[What the exercise asks]: Starting with the first line below, reproduce each line exactly until you have included the one bearing "rw [header_extractLsb' i (by omega), header_extractLsb'".

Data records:
==================================================

/-- A field of ARG stands in the header at its own place. -/
theorem header_extractLsb' (i : Instr) {start len : Nat} (h : start + len ≤ 24) :
    i.header.extractLsb' start len = i.arg.extractLsb' start len := extract_of_low _ _ h

/-- The fields of an ARG of two (30_encoding.md R92). -/
theorem header_two_fields (i : Instr) {n m : Nat} {x : BitVec n} {y : BitVec m} (hw : n + m = 24)
    (ha : i.arg = (x ++ y).cast hw) : i.header.extractLsb' m n = x ∧ i.header.extractLsb' 0 m = y := by
  rw [header_extractLsb' i (by omega), header_extractLsb' i (by omega), ha, BitVec.extractLsb'_cast,
    BitVec.extractLsb'_cast]
  exact ⟨extract_high x y, extract_low x y⟩

/-- The fields of an ARG whose highest bit is DBG (30_encoding.md R92). -/
theorem header_dbg_fields (i : Instr) {n m : Nat} {dbg : Bool} {x : BitVec n} {y : BitVec m} (hw : 1 + n + m = 24)
    (ha : i.arg = (BitVec.ofBool dbg ++ x ++ y).cast hw) :
    dbgField i.header = dbg ∧ i.header.extractLsb' m n = x ∧ i.header.extractLsb' 0 m = y := by
  refine ⟨?_, ?_, (header_two_fields i hw ha).2⟩
  · have hy : ¬ 23 < m := by omega
    have hx : ¬ 23 - m < n := by omega
    have hdbg : 23 - m - n = 0 := by omega
    have harg : dbgField i.header = i.arg.getLsbD 23 := by
      rw [← argField_header, dbgField, argField, BitVec.getLsbD_extractLsb']
      rfl
    rw [harg, ha, BitVec.getLsbD_cast, BitVec.getLsbD_append, if_neg hy, BitVec.getLsbD_append, if_neg hx, hdbg]
    exact BitVec.getLsbD_ofBool dbg 0
  · rw [header_extractLsb' i (by omega), ha, BitVec.extractLsb'_cast, extract_of_high _ _ le_rfl, Nat.sub_self,
      extract_low]

/-- Every command is assembled again from its opcode, its header and its payload. -/
theorem assembleInstr_self (i : Instr) : assembleInstr i.opcode i.header i.payload = i := by
  cases i with
  | nop | reset | errClear | modRequest | convRequest => exact congrArg _ (argField_header _)
  | csrRead reserved idx =>
    obtain ⟨hreserved, hidx⟩ := header_two_fields (.csrRead reserved idx) rfl rfl
    exact congrArg₂ _ hreserved hidx
  | modFeed reserved byte =>
    obtain ⟨hreserved, hbyte⟩ := header_two_fields (.modFeed reserved byte) rfl rfl
    exact congrArg₂ _ hreserved hbyte
  | tapRead reserved idx =>
    obtain ⟨hreserved, hidx⟩ := header_two_fields (.tapRead reserved idx) rfl rfl
    exact congrArg₂ _ hreserved hidx
  | msgDeliver kind len payload =>
    obtain ⟨hkind, hlen⟩ := header_two_fields (.msgDeliver kind len payload) rfl rfl
    exact congrArg₂ (Instr.msgDeliver · · payload) hkind hlen
  | modConfig dbg reserved sps alpha =>
    obtain ⟨hdbg, hreserved, hsps⟩ := header_dbg_fields (.modConfig dbg reserved sps alpha) rfl rfl
    rw [Instr.opcode, assembleInstr, hdbg, hreserved, hsps]
    rfl
  | convConfig dbg reserved len rateLo rateHi name =>
    obtain ⟨hdbg, hreserved, hlen⟩ := header_dbg_fields (.convConfig dbg reserved len rateLo rateHi name) rfl rfl
    rw [Instr.opcode, assembleInstr, hdbg, hreserved, hlen]
    rfl

/-- On a port that admits it, the words of a well-formed command decode to it and leave what follows. -/
theorem decode_encode_append {p : Port} {i : Instr} (hwf : i.wf = true) (ha : admits p i.opcode = true)
    (rest : List Word) : decode p (encode i ++ rest) = .command i rest := by
  have hlen := payloadWords_header hwf
  have hop : opcodeOn p i.header = some i.opcode := by rw [opcodeOn_header, if_pos ha]
  refine decode_eq_command.2 ⟨i.header, i.payload ++ rest, i.opcode, rfl, hop, ?_, ?_, ?_⟩
  · rw [hlen, List.length_append]
    exact Nat.le_add_right _ _
  · rw [hlen, List.take_left, assembleInstr_self]
  · rw [hlen, List.drop_left]

/-- Settles O1: the CMD port admits every command (30_encoding.md R94). -/
theorem cmdPortDecodesEveryEncodedCommand : Obligations.CmdPortDecodesEveryEncodedCommand :=
  fun _ rest hwf => decode_encode_append hwf rfl rest

/-- The MSG port admits NOP and MSG.DELIVER alone (30_encoding.md R94). -/
theorem admits_msg {op : Opcode} : admits .msg op = true ↔ op = .nop ∨ op = .msgDeliver := by
  cases op <;> decide

/-- Settles O2: a command that is not admitted leaves a header that names none. -/
theorem msgPortDecodesOnlyNopAndDeliver : Obligations.MsgPortDecodesOnlyNopAndDeliver := by
  intro i rest hwf
  split
  · exact decode_encode_append hwf (admits_msg.2 ‹_›) rest
  · exact decode_eq_illegal.2 ⟨rfl, by rw [opcodeOn_header, if_neg (mt admits_msg.1 ‹_›)]⟩

/-! ### From words to the command and back (30_encoding.md R101) -/

/-- The fields of a header make up its ARG: no bit is dropped (30_encoding.md R92). -/
theorem assembleInstr_arg (op : Opcode) (hdr : Word) (payload : List Word) :
    (assembleInstr op hdr payload).arg = argField hdr := by
  have hdbg : BitVec.ofBool (dbgField hdr) = hdr.extractLsb' 23 1 := by
    apply BitVec.eq_of_getLsbD_eq
    intro j hj
    obtain rfl : j = 0 := by omega
    simp [dbgField]
  cases op with
  | nop | reset | errClear | modRequest | convRequest => rfl
  | csrRead | modFeed | tapRead | msgDeliver => exact BitVec.extractLsb'_append_extractLsb'_eq_extractLsb' rfl
  | modConfig =>
    rw [assembleInstr, Instr.arg, hdbg,
      BitVec.extractLsb'_append_extractLsb'_eq_extractLsb' (show 23 = 16 + 7 from rfl)]
    exact BitVec.extractLsb'_append_extractLsb'_eq_extractLsb' rfl
  | convConfig =>
    rw [assembleInstr, Instr.arg, hdbg,
      BitVec.extractLsb'_append_extractLsb'_eq_extractLsb' (show 23 = 8 + 15 from rfl)]
    exact BitVec.extractLsb'_append_extractLsb'_eq_extractLsb' rfl

@[simp] theorem assembleInstr_opcode (op : Opcode) (hdr : Word) (payload : List Word) :
    (assembleInstr op hdr payload).opcode = op := by
  cases op <;> rfl

/-- A command has the header it was assembled from. -/
theorem assembleInstr_header {op : Opcode} {hdr : Word} (payload : List Word) (h : opcField hdr = op.code) :
    (assembleInstr op hdr payload).header = hdr := by
  rw [Instr.header, assembleInstr_opcode, assembleInstr_arg, ← h, header_eq_append]

/-- A command assembled from as many words as its header asks for has those words as its payload. -/
theorem assembleInstr_payload {op : Opcode} {hdr : Word} {payload : List Word}
    (h : payload.length = payloadWords op hdr) : (assembleInstr op hdr payload).payload = payload := by
  cases op with
  | modConfig =>
    obtain ⟨alpha, rfl⟩ := List.length_eq_one_iff.1 h
    rfl
  | convConfig =>
    match payload, h with
    | [], h | [_], h => simp [payloadWords] at h; omega
    | rateLo :: rateHi :: name, _ => rfl
  | msgDeliver => rfl
  | _ => exact (List.eq_nil_of_length_eq_zero h).symm

/-- Settles O3: the header and the payload of a decoded command are those it was assembled from. -/
theorem decodedCommandsEncodeBack : Obligations.DecodedCommandsEncodeBack := by
  intro p ws i rest h
  have hwf := decode_command_wf h
  obtain ⟨hdr, tl, op, rfl, ho, hle, rfl, rfl⟩ := decode_eq_command.1 h
  obtain ⟨hcode, ha⟩ := opcodeOn_eq_some ho
  refine ⟨hwf, ?_, ?_⟩
  · rintro rfl
    rw [assembleInstr_opcode]
    exact admits_msg.1 ha
  · rw [encode, assembleInstr_header _ hcode, assembleInstr_payload (List.length_take_of_le hle), List.cons_append,
      List.take_append_drop]

/-! ### The length a header decides (30_encoding.md R93) -/

/-- `wordsFor` is the ceiling it stands for. -/
theorem wordsFor_eq_ceil (n : Nat) : wordsFor n = ⌈(n : ℚ) / 4⌉₊ := by
  refine eq_of_forall_ge_iff fun k => ?_
  rw [Nat.ceil_le, div_le_iff₀ (by norm_num), wordsFor]
  norm_cast
  omega

theorem opcodeOn_of_code {p : Port} {hdr : Word} {op : Opcode} (h : opcField hdr = op.code) (ha : admits p op = true) :
    opcodeOn p hdr = some op := by
  simp [opcodeOn, h, ha]

theorem commandLength_of_some {p : Port} {hdr : Word} {op : Opcode} (h : opcodeOn p hdr = some op) :
    commandLength p hdr = 1 + payloadWords op hdr := by
  rw [commandLength, h]

theorem commandLength_of_none {p : Port} {hdr : Word} (h : opcodeOn p hdr = none) : commandLength p hdr = 1 := by
  rw [commandLength, h]

/-- A command without payload, and a header that names no command on the port, is one word long. -/
theorem commandLength_eq_one {p : Port} {hdr : Word}
    (h : ∀ op, admits p op = true → opcField hdr = op.code → op ≠ .modConfig ∧ op ≠ .convConfig ∧ op ≠ .msgDeliver) :
    commandLength p hdr = 1 := by
  cases ho : opcodeOn p hdr with
  | none => exact commandLength_of_none ho
  | some op =>
    obtain ⟨hcode, ha⟩ := opcodeOn_eq_some ho
    obtain ⟨hmod, hconv, hmsg⟩ := h op ha hcode
    rw [commandLength_of_some ho]
    cases op with
    | modConfig => exact absurd rfl hmod
    | convConfig => exact absurd rfl hconv
    | msgDeliver => exact absurd rfl hmsg
    | _ => rfl

/-- A command is not received until all its words are there (20_memory.md R75). -/
theorem decode_eq_incomplete {p : Port} {hdr : Word} {ws : List Word} :
    decode p (hdr :: ws) = .incomplete ↔ ws.length + 1 < commandLength p hdr := by
  cases ho : opcodeOn p hdr with
  | none => simp [decode, ho, commandLength_of_none ho]
  | some op =>
    simp only [decode, ho, hasWords_iff, commandLength_of_some ho]
    split
    · simp only [reduceCtorEq, false_iff]
      omega
    · simp only [true_iff]
      omega

/-- Settles O4: the length follows from the opcode the header names, and `decode` takes that many words. -/
theorem headerDecidesLength : Obligations.HeaderDecidesLength := by
  intro p hdr
  refine ⟨?_, ?_, ?_, ?_, fun ws => ⟨decode_eq_incomplete, ?_, ?_⟩⟩
  · rintro rfl hcode
    exact commandLength_of_some (opcodeOn_of_code (op := .modConfig) hcode rfl)
  · rintro rfl hcode
    rw [commandLength_of_some (opcodeOn_of_code (op := .convConfig) hcode rfl), payloadWords, wordsFor_eq_ceil]
    omega
  · intro hcode
    rw [commandLength_of_some (opcodeOn_of_code (op := .msgDeliver) hcode (by cases p <;> rfl)), payloadWords,
      wordsFor_eq_ceil]
  · intro h
    refine commandLength_eq_one fun op ha hcode => ?_
    rcases h with ⟨hmod, hconv, hmsg⟩ | ⟨rfl, hmsg⟩
    · refine ⟨?_, ?_, ?_⟩ <;> rintro rfl
      · exact hmod hcode
      · exact hconv hcode
      · exact hmsg hcode
    · obtain rfl | rfl := admits_msg.1 ha
      · decide
      · exact absurd hcode hmsg
  · intro i rest h
    obtain ⟨_, _, hw, hrest, -⟩ := decode_command_length h
    rwa [← (List.cons.inj hw).1] at hrest
  · intro h rest hd
    obtain ⟨hw, ho⟩ := decode_eq_illegal.1 hd
    obtain ⟨rfl, rfl⟩ := List.cons.inj hw
    exact ⟨rfl, by rw [commandLength_of_none ho]; rfl⟩

/-! ### Illegal headers (30_encoding.md R99) -/

/-- A header names no command on a port when no command admitted there has its OPC. -/
theorem opcodeOn_eq_none {p : Port} {hdr : Word} (h : ∀ op, admits p op = true → opcField hdr ≠ op.code) :
    opcodeOn p hdr = none := by
  cases ho : opcodeOn p hdr with
  | none => rfl
  | some op =>
    obtain ⟨hcode, ha⟩ := opcodeOn_eq_some ho
    exact absurd hcode (h op ha)

/-- No defined OPC lies in the ranges that R99 lists. -/
theorem code_not_undefined (op : Opcode) :
    ¬ ((0x04#8 ≤ op.code ∧ op.code ≤ 0x0F#8) ∨ (0x14#8 ≤ op.code ∧ op.code ≤ 0x1F#8) ∨ 0x23#8 ≤ op.code) := by
  cases op <;> decide

/-- The step of an agent whose header names no command on its port takes that one word and raises ILLEGAL_OPCODE. -/
theorem step_of_illegal {p : Port} {s s1 : State} {hdr : Word} {rest : List Word} (hl : s.params.legal)
    (hc : choosePort s = some (p, s1)) (hw : (s.port p).words = hdr :: rest) (ho : opcodeOn p hdr = none) :
    step s = .next (raiseError .illegalOpcode hdr 0 (s1.setPort p { words := rest, pos := (s.port p).pos + 1 })) := by
  have hd : decode p (hdr :: rest) = .illegal hdr rest := decode_eq_illegal.2 ⟨rfl, ho⟩
  have hfetch : fetch s = .illegal (raiseError .illegalOpcode hdr 0 (consume p rest s1)) := by
    rw [fetch_of_choosePort hc, fetchOn, choosePort_port hc, hw, hd]
  rw [step, if_pos hl, hfetch, consume, choosePort_port hc, hw, List.headD_cons, commandLength_of_none ho]

/-- Settles O6: no command admitted on the port has an OPC of these. -/
theorem otherOpcodesAreIllegal : Obligations.OtherOpcodesAreIllegal := by
  intro p s s1 hdr rest hl hc hw h
  have ho : opcodeOn p hdr = none := by
    refine opcodeOn_eq_none fun op ha hcode => ?_
    rw [show hdr.extractLsb' 24 8 = op.code from hcode] at h
    rcases h with ⟨-, hrange⟩ | ⟨rfl, hnop, hmsg⟩
    · exact code_not_undefined op hrange
    · obtain rfl | rfl := admits_msg.1 ha
      · exact hnop rfl
      · exact hmsg rfl
  rw [step_of_illegal hl hc hw ho, raiseError_eq_raised]
  rfl

/-! ### Response words (30_encoding.md R95) -/

/-- The encoder's count of RSP_OUT words is the table's. -/
theorem rspWords_eq (i : Instr) : i.rspWords = responseWords i.opcode := by
  cases i <;> rfl

/-- Settles O27: a completed command answers by `emitRsp`, or raises an error with a zero for each word (R98, R223). -/
theorem commandsAnswerTheirResponseWords : Obligations.CommandsAnswerTheirResponseWords := by
  intro i s t h
  cases completes_of_exec h with
  | raised e i => exact ⟨_, by rw [List.length_replicate, rspWords_eq], rfl⟩
  | timeRead hd =>
    rw [drawTime_frame hd]
    exact ⟨_, rfl, rfl⟩
  | csrRead | modRequested | tapRead => exact ⟨_, rfl, rfl⟩
  | modRejected | convRejected => exact ⟨[], rfl, rfl⟩
  | convConfigured _ _ _ _ hd =>
    rw [drawTime_frame hd]
    exact ⟨[], rfl, (List.append_nil _).symm⟩
  | convRequested n hc hd1 hd2 =>
    rw [drawTime_frame hd2, drawTime_frame hd1]
    exact ⟨_, rfl, rfl⟩
  | _ => exact ⟨[], rfl, (List.append_nil _).symm⟩

/-! ### Reserved fields (30_encoding.md R98) -/

/-- A command that raises RESERVED_NONZERO has the effect that 60_exceptions.md R223 writes. -/
theorem exec_eq_raised_of_reserved {i : Instr} {hdr : Word} {s : State}
    (he : exec i s = .next (raiseIn .reservedNonzero i s)) (hh : i.header = hdr) :
    exec i s = .next (raised 0x02#8 hdr (responseWords i.opcode) s) := by
  rw [he, raiseIn, raiseError_eq_raised, hh, rspWords_eq]
  rfl

/-- The header of a command whose ARG has three fields, joined from the left. -/
theorem append_three_fields {a b c d : Nat} (w : BitVec a) (x : BitVec b) (y : BitVec c) (z : BitVec d) :
    w ++ (x ++ y ++ z) = (w ++ x ++ y ++ z).cast (by omega) := by
  rw [BitVec.append_assoc', BitVec.append_assoc']
  rfl

/-- Settles O23: each of the seven commands looks at its reserved field first. -/
theorem reservedBitsRaiseReservedNonzero : Obligations.ReservedBitsRaiseReservedNonzero := by
  intro s
  refine ⟨fun r hr => ?_, fun r idx hr => ?_, fun r hr => ?_, fun d r sps alpha hr => ?_, fun r b hr => ?_,
    fun r i hr => ?_, fun d r len lo hi name hr => ?_⟩
  · exact exec_eq_raised_of_reserved (if_pos hr) rfl
  · exact exec_eq_raised_of_reserved (if_pos hr) (BitVec.append_assoc' ..)
  · exact exec_eq_raised_of_reserved (if_pos hr) rfl
  · exact exec_eq_raised_of_reserved (if_pos hr) (append_three_fields ..)
  · exact exec_eq_raised_of_reserved (if_pos hr) (BitVec.append_assoc' ..)
  · exact exec_eq_raised_of_reserved (if_pos hr) (BitVec.append_assoc' ..)
  · exact exec_eq_raised_of_reserved (if_pos hr) (append_three_fields ..)

/-! ### The worked encodings (30_encoding.md R104) -/

/-- The words of a well-formed command, alone on the CMD port, decode to it. -/
theorem decode_cmd_of_encode {ws : List Word} {i : Instr} (hwf : i.wf = true) (hw : encode i = ws) :
    decode .cmd ws = .command i [] := by
  rw [← hw, ← List.append_nil (encode i)]
  exact decode_encode_append hwf rfl []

==================================================

[Output of the exercise]:
/-- A field of ARG stands in the header at its own place. -/
theorem header_extractLsb' (i : Instr) {start len : Nat} (h : start + len ≤ 24) :
    i.header.extractLsb' start len = i.arg.extractLsb' start len := extract_of_low _ _ h

/-- The fields of an ARG of two (30_encoding.md R92). -/
theorem header_two_fields (i : Instr) {n m : Nat} {x : BitVec n} {y : BitVec m} (hw : n + m = 24)
    (ha : i.arg = (x ++ y).cast hw) : i.header.extractLsb' m n = x ∧ i.header.extractLsb' 0 m = y := by
  rw [header_extractLsb' i (by omega), header_extractLsb' i (by omega), ha, BitVec.extractLsb'_cast,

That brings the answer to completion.